• GIVEN ENTRIES
/-- The mover's role ends on every pool of its user with the slice's last fill (R54). -/
def State.endFills (s : State) (n : Nat) (u : RingId × W32) : State :=
  { s with slices := tupd s.slices n {} fun v => { v with pools := v.pools.map fun (k : Nat × Pool) =>
      ((k.1, if k.2.user = some u ∧ k.2.role = .moverFill then { k.2 with role := .free } else k.2) : Nat × Pool) } }

/-- The slice with the fill complete: an exchange may read the pool from the next cycle on (R82), and the mover's role passes to the
pool that it fills next (R54). -/
def State.fill (s : State) (n k : Nat) (r : RingId) (d : Slot) (j : Nat) (b : Nat × Nat × List Nat) : State :=
  let d' := { d with filled := tput d.filled (8 * n + j) (b.1 + 1) }
  let t := (s.updPool n k (s.filledPool r d j b)).updSlot r d.idx fun _ => d'
  let t : State := { t with slices := tupd t.slices n {} fun v => { v with ends := tput v.ends k (max (tget v.ends k 0) s.clk.pclk) } }
  if s.lastFill d j n then t.endFills n (r, d.holder) else t.startFills r d' n

/-- MOVER_FILL_COMPLETE (R55 to R57, R110). -/
def execMoverFillComplete (n : SliceId) (k : PoolId) (r : RingId) (p : W32) (j : Fin 6) (s : State) : Res :=
  onPclk s fun _ =>
  onSlice s n fun _ =>
    match s.slotOf r p with
    | none => .next s
    | some d =>
      match s.nextBlock d j.val n.val with
      | none => .next s
      | some b => if s.fillDone n.val k.val r d j.val b then .next (s.fill n.val k.val r d j.val b) else .next s

/-! ### Streams of the exchanges -/

/-- The slice whose pools hold a participant's streams, and the segments over its physical pools: the buddy's free pools for a
fenced slice (R91, R124). -/
def State.streamOf (s : State) (r : RingId) (d : Slot) (n : Nat) (own acting : List Seg) : Nat × List Seg :=
  let phys (v : Nat) : List Seg := own.map fun g => { g with pool := s.physPool r d v n g.pool }
  if s.live n then (n, phys n) else (s.buddy n, if d.opc = .pattern then phys (s.buddy n) else acting)
def State.sendOf (s : State) (r : RingId) (d : Slot) (e : ExchSpec) (n : Nat) : Nat × List Seg := s.streamOf r d n e.send e.fsend
def State.recvOf (s : State) (r : RingId) (d : Slot) (e : ExchSpec) (n : Nat) : Nat × List Seg := s.streamOf r d n e.recv e.frecv

/-- The descriptor of a running exchange, and its participants' streams. -/
def State.exchSlot (s : State) (y : Exch) : Slot := (s.slotOf y.user.1 y.user.2).getD default
def State.sends (s : State) (y : Exch) (n : Nat) : Nat × List Seg := s.sendOf y.user.1 (s.exchSlot y) y.spec n
def State.recvs (s : State) (y : Exch) (n : Nat) : Nat × List Seg := s.recvOf y.user.1 (s.exchSlot y) y.spec n

/-- The pools of a participant's stream, each with the place of its segment's first word and its number of words. -/
def streamPools (x : Nat × List Seg) : List ((Nat × Nat) × Nat × Nat) :=
  (x.2.foldl (fun (acc : Nat × List ((Nat × Nat) × Nat × Nat)) g =>
    (acc.1 + 128 * g.count, acc.2 ++ [((x.1, g.pool), acc.1, 128 * g.count)])) (0, [])).2

/-- Words that the exchange brings to slice m. -/
def State.wordsTo (s : State) (e : ExchSpec) (m : Nat) : Nat := sumOf (((s.xfers e).filter fun t => t.dst == m).map Xfer.words)

/-- Words of m's receive stream that lie in its pools: all that has been sent to it, up to the first that a flit still carries. -/
def State.landed (s : State) (y : Exch) (m : Nat) : Nat :=
  let sent := sumOf ((s.xfers y.spec).map fun t => if t.dst = m then min t.words ((y.sent - t.beat) * s.beatWords) else 0)
  (s.flue.buffer.filter fun f => f.xid == y.x && f.role == m).foldl (fun a f => min a f.first) sent

/-- A segment of m's receive stream holds all that it takes (R81). -/
def State.segDone (s : State) (y : Exch) (m : Nat) (g : (Nat × Nat) × Nat × Nat) : Bool :=
  decide (min (g.2.1 + g.2.2) (s.wordsTo y.spec m) ≤ s.landed y m)

/-- The role of a pool when a pass has released it: the Flue's while an exchange still sends from it or fills it (R54). -/
def State.restRole (s : State) (n k : Nat) : Role :=
  if s.flue.exch.any fun y => y.spec.slices.any fun m =>
      (decide (y.sent < y.beats) && (streamPools (s.sends y m)).any fun g => g.1 == (n, k)) ||
        (streamPools (s.recvs y m)).any fun g => g.1 == (n, k) && !s.segDone y m g
    then .flue else .free

/-! ### The Flue at work -/

/-- The word at place i of a stream. -/
def State.streamWord (s : State) (x : Nat × List Seg) (i : Nat) : W64 :=
  match streamAt x.2 i with
  | some a => tget (s.pool x.1 a.1).data (128 * a.2.1 + a.2.2) 0
  | none => 0

/-- Word i that slice n sends in an exchange: of its send pools, or of the waves of a BASECONV (R79, R153, R154). -/
def State.sentWord (s : State) (y : Exch) (n i : Nat) : W64 :=
  let d := s.exchSlot y
  if d.opc = .baseconv then
    match (s.waveStream d (!y.spec.send.isEmpty) n)[i]? with
    | none => 0
    | some k => BitVec.ofNat 64 (if y.spec.send.isEmpty then s.waveOut y.user.1 d k else s.waveIn y.user.1 d k)
  else s.streamWord (s.sends y n) i

/-- The flits of a transfer in beat b, one on each live plane that has words: words 16i to 16i + 15 of the beat on the i-th (R77,
R90). -/
def State.flitsOf (s : State) (y : Exch) (b k : Nat) (t : Xfer) : List Flit :=
  let at_ := (b - t.beat) * s.beatWords
  if b < t.beat then []
  else s.livePlanes.zipIdx.filterMap fun pl =>
    let w := at_ + 16 * pl.2
    if w < t.words then some
      { plane := pl.1, xid := y.x, src := s.serve t.src, hf := y.hf, last := decide (t.words ≤ w + 16), dst := s.serve t.dst, role := t.dst
        first := t.into + w, sent := k
        words := (List.range (min 16 (t.words - w))).map fun i => s.sentWord y t.src (t.out + w + i) }
    else none

/-- Credits of a plane at a port that are spent (R86). -/
def State.spentAt (s : State) (f : Flit) : Nat := tget s.flue.spent (4 * f.dst + f.plane) 0

/-- The send pools of an exchange leave the Flue's role with its last beat. -/
def State.endSends (s : State) (y : Exch) : State :=
  (y.spec.slices.flatMap fun n => (streamPools (s.sends y n)).map (·.1)).foldl (fun s g =>
    s.updPool g.1 g.2 fun v => if v.role = .flue then { v with role := .free } else v) s

/-- In cycle k the exchange sends its next beat, when every flit of it has a credit, and spends the credits (R80, R81, R86). -/
def State.sendBeat (k : Nat) (s : State) (y : Exch) : State :=
  let fs := (s.xfers y.spec).flatMap (s.flitsOf y y.sent k)
  if y.sent < y.beats ∧ y.start + y.sent ≤ k ∧ (fs.all fun f => decide (s.spentAt f < 512)) = true then
    let t := { s with flue := { s.flue with
      exch := s.flue.exch.map fun z => if z.x = y.x then { z with sent := y.sent + 1 } else z
      buffer := s.flue.buffer ++ fs
      spent := fs.foldl (fun c f => tput c (4 * f.dst + f.plane) (tget c (4 * f.dst + f.plane) 0 + 1)) s.flue.spent } }
    if y.sent + 1 = y.beats then t.endSends y else t
  else s

/-- Writes one word of m's receive stream into its pool (R79). -/
def State.landWord (y : Exch) (m : Nat) (s : State) (w : Nat × W64) : State :=
  let x := s.recvs y m
  match streamAt x.2 w.1 with
  | some a => s.updPool x.1 a.1 fun v => { v with
      data := tset 0 v.data (128 * a.2.1 + a.2.2) w.2, hf := some y.hf, ready := false, stage := 3
      role := if v.role = .free then .flue else v.role }
  | none => s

• WORK TO BE COMPLETED
Could you write out, exactly as they stand, only the lines above that begin at the line with "(decide (y.sent <" and stop after the line with "match streamAt x.2 i with"?

• EXERCISE OUTPUT
      (decide (y.sent < y.beats) && (streamPools (s.sends y m)).any fun g => g.1 == (n, k)) ||
        (streamPools (s.recvs y m)).any fun g => g.1 == (n, k) && !s.segDone y m g
    then .flue else .free

/-! ### The Flue at work -/

/-- The word at place i of a stream. -/
def State.streamWord (s : State) (x : Nat × List Seg) (i : Nat) : W64 :=
  match streamAt x.2 i with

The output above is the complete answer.